Thank you to all those who contacted me about the Government’s Public Order Bill.
The Public Order Bill will create new offences including in relation to locking on, going equipped to lock on, and obstructing national infrastructure. The Bill will also extend stop and search powers and introduce serious disruption prevention orders (SDPOs).
The Bill was subject to several amendments in the House of Lords including removing powers to administer SDPOs other than on conviction, limiting renewal of SDPOs, and preventing the 24/7 GPS monitoring condition attached to SDPOs. With Opposition support, the House of Lords also amended the Government’s plans to allow stop and search without suspicion for items that could be used to commit a protest-related offence.

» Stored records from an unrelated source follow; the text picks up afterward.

-- ==== Sys2Proof/Machine/Catalogue.lean ====
section
/-! DEFINITION. The command catalogue: the code of every command and the ports that carry it (09, The command catalogue). -/

namespace Sys2Proof.Machine

/-- The code of a command; an event has none. -/
def codeOf : Instr → Option Nat
  | .nop _ => some 0x00
  | .nextNotice _ => some 0x01
  | .setNoticeMask _ _ => some 0x02
  | .setNoticeInterval _ _ => some 0x03
  | .present _ _ _ _ => some 0x10
  | .handover _ _ => some 0x11
  | .withdraw _ _ => some 0x12
  | .release _ _ => some 0x13
  | .setLines _ _ _ => some 0x14
  | .clearLines _ _ _ => some 0x15
  | .readBay _ _ => some 0x16
  | .cellRun _ => some 0x20
  | .cellStop _ => some 0x21
  | .clearTables _ => some 0x22
  | .setCell _ _ _ => some 0x23
  | .configureBay _ _ _ _ _ _ => some 0x24
  | .openPlan _ _ => some 0x30
  | .writeStep _ _ _ _ => some 0x31
  | .publishPlan _ _ _ _ => some 0x32
  | .discardPlan _ _ => some 0x33
  | .retirePlan _ _ => some 0x34
  | .readStep _ _ => some 0x35
  | .readPlan _ _ => some 0x36
  | .writeVariant _ _ _ _ => some 0x38
  | .deleteVariant _ _ => some 0x39
  | .readVariant _ _ _ => some 0x3A
  | .writeCell _ _ _ => some 0x3B
  | .readCell _ _ => some 0x3C
  | .hold _ _ => some 0x40
  | .resume _ _ => some 0x41
  | .abort _ _ => some 0x42
  | .takeManual _ _ => some 0x43
  | .returnManual _ _ => some 0x44
  | .jog _ _ _ => some 0x45
  | .readLive _ _ => some 0x46
  | .peekReport _ _ _ => some 0x50
  | .takeReport _ _ => some 0x51
  | .queueStatus _ => some 0x52
  | .powerOnReset | .millisecondTick _ | .driveReport _ _ _ _ _ _ | .driveLost _ | .rampTimeout _ | .dwellEnd _
  | .windDownExpiry _ | .holdExpired _ | .pressureWord _ _ | .temperatureWord _ _ | .vibrationWord _ _
  | .foreignTagWord _ _ | .wordBreak _ | .silencePurge _ _ | .pressureLoss _ | .temperatureLoss _
  | .acquisitionTimeout _ | .reductionComplete | .fillLimitExpiry _ | .settleEnd _ | .measureEnd _
  | .ventLimitExpiry _ | .inputLineChange _ _ _ | .quietTimerExpiry _ | .transferStart _ | .requestTaken _ _ _
  | .responseReady _ => none

/-- The ports that carry the command of a code; a code that names no command has none. -/
def portsOf (code : Nat) : Option (List PortId) :=
  if code ≤ 0x03 then some [.line, .cell, .archive]
  else if 0x10 ≤ code ∧ code ≤ 0x13 then some [.line]
  else if 0x14 ≤ code ∧ code ≤ 0x16 then some [.line, .cell]
  else if 0x20 ≤ code ∧ code ≤ 0x24 ∨ 0x30 ≤ code ∧ code ≤ 0x36 ∨ 0x38 ≤ code ∧ code ≤ 0x3C ∨ 0x40 ≤ code ∧ code ≤ 0x46 then
    some [.cell]
  else if code = 0x51 then some [.archive]
  else if code = 0x50 ∨ code = 0x52 then some [.archive, .cell]
  else none

/-- The ports that carry a command; events come from no port. -/
def carriedOn (cmd : Instr) : List PortId := ((codeOf cmd).bind portsOf).getD []

end Sys2Proof.Machine
end

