-- ==== Sys2Proof/Machine/Lifecycle.lean ====
section
/-! DEFINITION. Leaving a plan: FINISHED, CLOSING, ABORTING, HELD, and what a fault does in each bay state (R16, R20, R21, R67 to R71). -/

namespace Sys2Proof.Machine

/-! ## FINISHED (R71) -/

/-- Entry into FINISHED from CLOSING or ABORTING, in one event (R71). -/
def finishBay (b : BayId) (verdict : FinalVerdict) (s : State) : State :=
  let s := mapDrive b DriveLink.halt s
  let s := mapSensor b (fun l => { l with lossWatch := none }) s
  let s := mapRecord b (fun r => { r with phase := .none, holdPoint := none }) s
  let s := releaseReference (s.record b).planNumber s
  let s := setBayState b .finished (setOwner b .line s)
  cellStopCheck (handReport b (buildReport b verdict s) s)

/-- A diverted axle enters FINISHED straight from LOADED (R12, R13). -/
def divertBay (b : BayId) (cause : Cause) (s : State) : State :=
  let s := setBayState b .finished (mapRecord b (fun r => { r with cause := some cause }) s)
  handReport b (buildReport b .diverted s) s

/-- A bay in CLOSING whose two conditions are met finishes with the worst verdict of its list (R68). -/
def finishClosing (b : BayId) (s : State) : State :=
  finishBay b (closingVerdict (worstOf (s.record b).results)) s

/-- A bay in ABORTING whose wind-down is over finishes (R70). -/
def finishAborting (b : BayId) (s : State) : State :=
  finishBay b (abortVerdict (s.record b).cause (s.record b).secondary) s

/-- With the wind-down OVER, ABORTING ends, and CLOSING ends once no reduction is pending (R67, R70, R90). -/
def settleEnding (b : BayId) (s : State) : State :=
  if (s.bay b).drive.windDown = .over then
    match (s.record b).state with
    | .aborting => finishAborting b s
    | .closing => if (s.record b).pendingReductions = 0 then finishClosing b s else s
    | _ => s
  else s

/-- The wind-down is examined, and the bay acts on it in the same event (R90). -/
def examineEnding (b : BayId) (s : State) : State := settleEnding b (mapDrive b DriveLink.examineWindDown s)

/-! ## CLOSING (R67) -/

/-- Entry into CLOSING; the two conditions are examined on entry (R67). -/
def enterClosing (b : BayId) (s : State) : State :=
  let s := mapRecord b (fun r =>
    { r with phase := .none, holdRequest := false, holdPoint := none, latched := none, startTemperature := none }) s
  let s := setBayState b .closing s
  examineEnding b (refreshLines b (startWindDown b s))

/-! ## HELD (R16, R55) -/

/-- Entry into HELD at a hold point (R16, R55). -/
def enterHeld (b : BayId) (point : HoldPoint) (s : State) : State :=
  setBayState b .held (mapRecord b (fun r =>
    { r with holdRequest := false, holdStart := some s.now, holdPoint := some point, phase := .none }) s)

/-! ## ABORTING (R20, R21) -/

/-- Entry into ABORTING with a cause from RUNNING, HELD or CLOSING (R20, R70, R118, R123, R150). -/
def enterAborting (b : BayId) (cause : Cause) (s : State) : State :=
  let fromClosing := (s.record b).state = .closing
  let s := mapRecord b (fun r =>
    { r with
      cause := some cause, holdRequest := false, endRequest := false, phase := .none, holdPoint := none, latched := none,
      startTemperature := none }) s
  let s := setBayState b .aborting s
  let s := raise (if cause.isCommand then .aborted b else .fault b) s
  let s := stopAcquisition b (endLeak b (cancelReductions b s))
  let s := mapDrive b (fun d => { d with dwell := none }) s
  let s := if fromClosing then s else startWindDown b s
  examineEnding b (refreshLines b s)

/-- The first fault during an abort is recorded and later ones change nothing (R21). -/
def recordSecondary (b : BayId) (f : Cause) (s : State) : State :=
  mapRecord b (fun r => { r with secondary := some (r.secondary.getD f) }) s

/-- A fault taken by the Bay Controller (R20, R21, R78, R106). -/
def takeFault (b : BayId) (f : Cause) (s : State) : State :=
  match (s.record b).state with
  | .running | .held | .closing => enterAborting b f s
  | .aborting => recordSecondary b f s
  | _ => s

/-! ## EMPTY (R7, R15) -/

/-- Every field at its EMPTY value but the owner, the line values and the pending reduction count (R7). -/
def BayRecord.cleared (r : BayRecord) : BayRecord :=
  { BayRecord.reset with owner := r.owner, lines := r.lines, inputs := r.inputs, pendingReductions := r.pendingReductions }

/-- The bay enters EMPTY (R15). -/
def enterEmpty (b : BayId) (s : State) : State := setBayState b .empty (mapRecord b BayRecord.cleared s)

end Sys2Proof.Machine
end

The Bill returned to the House of Lords for consideration on 14 March 2023. I believe the Government should have used this opportunity to address the challenges emerging from recent protests.
The Public Order Bill is the Government’s second bill relating to public order even though it has apparently shelved the much-needed Victims Law, which was first promised several years ago. I believe the Government seems more focused on divisive, headline-grabbing policies rather than dealing with the people’s priorities, such as the appallingly low charge rates for rape and sexual offences.

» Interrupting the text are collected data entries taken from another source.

/-- What a bay's blocks do agrees with its step phase: a phase stands only in RUNNING; the Leak Unit is in the phase that the record
shows; a buffer is ACQUIRING, one at most, and the row state is not IDLE exactly while the phase is LISTENING; the dwell accumulator
runs only in DWELLING. -/
structure Bay.StepOk (x : Bay) : Prop where
  running : x.record.phase ≠ .none → x.record.state = .running
  leak : x.leak.phase.step = if x.record.phase.ofLeak then x.record.phase else .none
  listening : x.noise.acquiring ↔ x.record.phase = .listening
  one : ¬(x.noise.a0.state = .acquiring ∧ x.noise.a1.state = .acquiring)
  row : x.noise.row = .idle ↔ x.record.phase ≠ .listening
  dwell : x.drive.dwell ≠ none → x.record.phase = .dwelling

/-- A bay is in the manifold's request queue, once, exactly while its LEAK step is in FILL_WAIT, and holds the manifold exactly while
it is in FILL; nobody waits for a FREE manifold. -/
structure StepsOk (s : State) : Prop where
  bay : ∀ b, (s.bay b).StepOk
  queued : ∀ b, b ∈ s.manifold.queue ↔ (s.bay b).leak.phase = .fillWait
  once : s.manifold.queue.Nodup
  holder : ∀ b, s.manifold.granted = some b ↔ (s.bay b).leak.phase = .fill
  busy : s.manifold.queue ≠ [] → s.manifold.granted ≠ none

/-! ## Verdicts and custody (R64, R68, R156, R163) -/

/-- The running verdict is the worst of the results, and a report of a completed CLOSING has the worst verdict of the results it
carries. -/
structure VerdictsOk (s : State) : Prop where
  running : ∀ b, (s.record b).verdict = worstOf (s.record b).results
  queued : ∀ r ∈ s.reports.queue ++ s.reports.waiting.map (·.report),
    r.verdict = .pass ∨ r.verdict = .marginal ∨ r.verdict = .incomplete ∨ r.verdict = .fail →
      r.verdict = closingVerdict (worstOf r.results)

/-- A bay is on the waiting list, once, exactly while its report status is WAITING; it is then FINISHED; and the report status is
not NONE exactly in FINISHED and UNLOADING. -/
structure CustodyOk (s : State) : Prop where
  listed : ∀ b, b ∈ s.reports.waiting.map (·.bay) ↔ (s.record b).reportStatus = .waiting
  once : (s.reports.waiting.map (·.bay)).Nodup
  finished : ∀ b, (s.record b).reportStatus = .waiting → (s.record b).state = .finished
  status : ∀ b, (s.record b).reportStatus ≠ .none ↔ (s.record b).state = .finished ∨ (s.record b).state = .unloading

/-! ## Whole-machine terms that the statements use -/

/-- The port a command arrives on; an event arrives on none. -/
def portOf : Instr → Option PortId
  | .nop p | .nextNotice p | .setNoticeMask p _ | .setNoticeInterval p _ | .present p _ _ _ | .handover p _ | .withdraw p _
  | .release p _ | .setLines p _ _ | .clearLines p _ _ | .readBay p _ | .cellRun p | .cellStop p | .clearTables p | .setCell p _ _
  | .configureBay p _ _ _ _ _ | .openPlan p _ | .writeStep p _ _ _ | .publishPlan p _ _ _ | .discardPlan p _ | .retirePlan p _
  | .readStep p _ | .readPlan p _ | .writeVariant p _ _ _ | .deleteVariant p _ | .readVariant p _ _ | .writeCell p _ _
  | .readCell p _ | .hold p _ | .resume p _ | .abort p _ | .takeManual p _ | .returnManual p _ | .jog p _ _ | .readLive p _
  | .peekReport p _ _ | .takeReport p _ | .queueStatus p => some p
  | .powerOnReset | .millisecondTick _ | .driveReport _ _ _ _ _ _ | .driveLost _ | .rampTimeout _ | .dwellEnd _
  | .windDownExpiry _ | .holdExpired _ | .pressureWord _ _ | .temperatureWord _ _ | .vibrationWord _ _
  | .foreignTagWord _ _ | .wordBreak _ | .silencePurge _ _ | .pressureLoss _ | .temperatureLoss _
  | .acquisitionTimeout _ | .reductionComplete | .fillLimitExpiry _ | .settleEnd _ | .measureEnd _
  | .ventLimitExpiry _ | .inputLineChange _ _ _ | .quietTimerExpiry _ | .transferStart _ | .requestTaken _ _ _
  | .responseReady _ => none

While it is of course important to safeguard vital national infrastructure, the right to protest peacefully must also be safeguarded. The police and courts already have powers to deal with serious disruption or dangerous protests, and these powers have been used frequently to deal with recent disruptive protests including locking on and blocking roads.
I also recognise concerns that the threshold for triggering the new offences and SDPOs is too low and casts the net too wide, risking legitimate, peaceful protests and non-criminal action falling within their scope.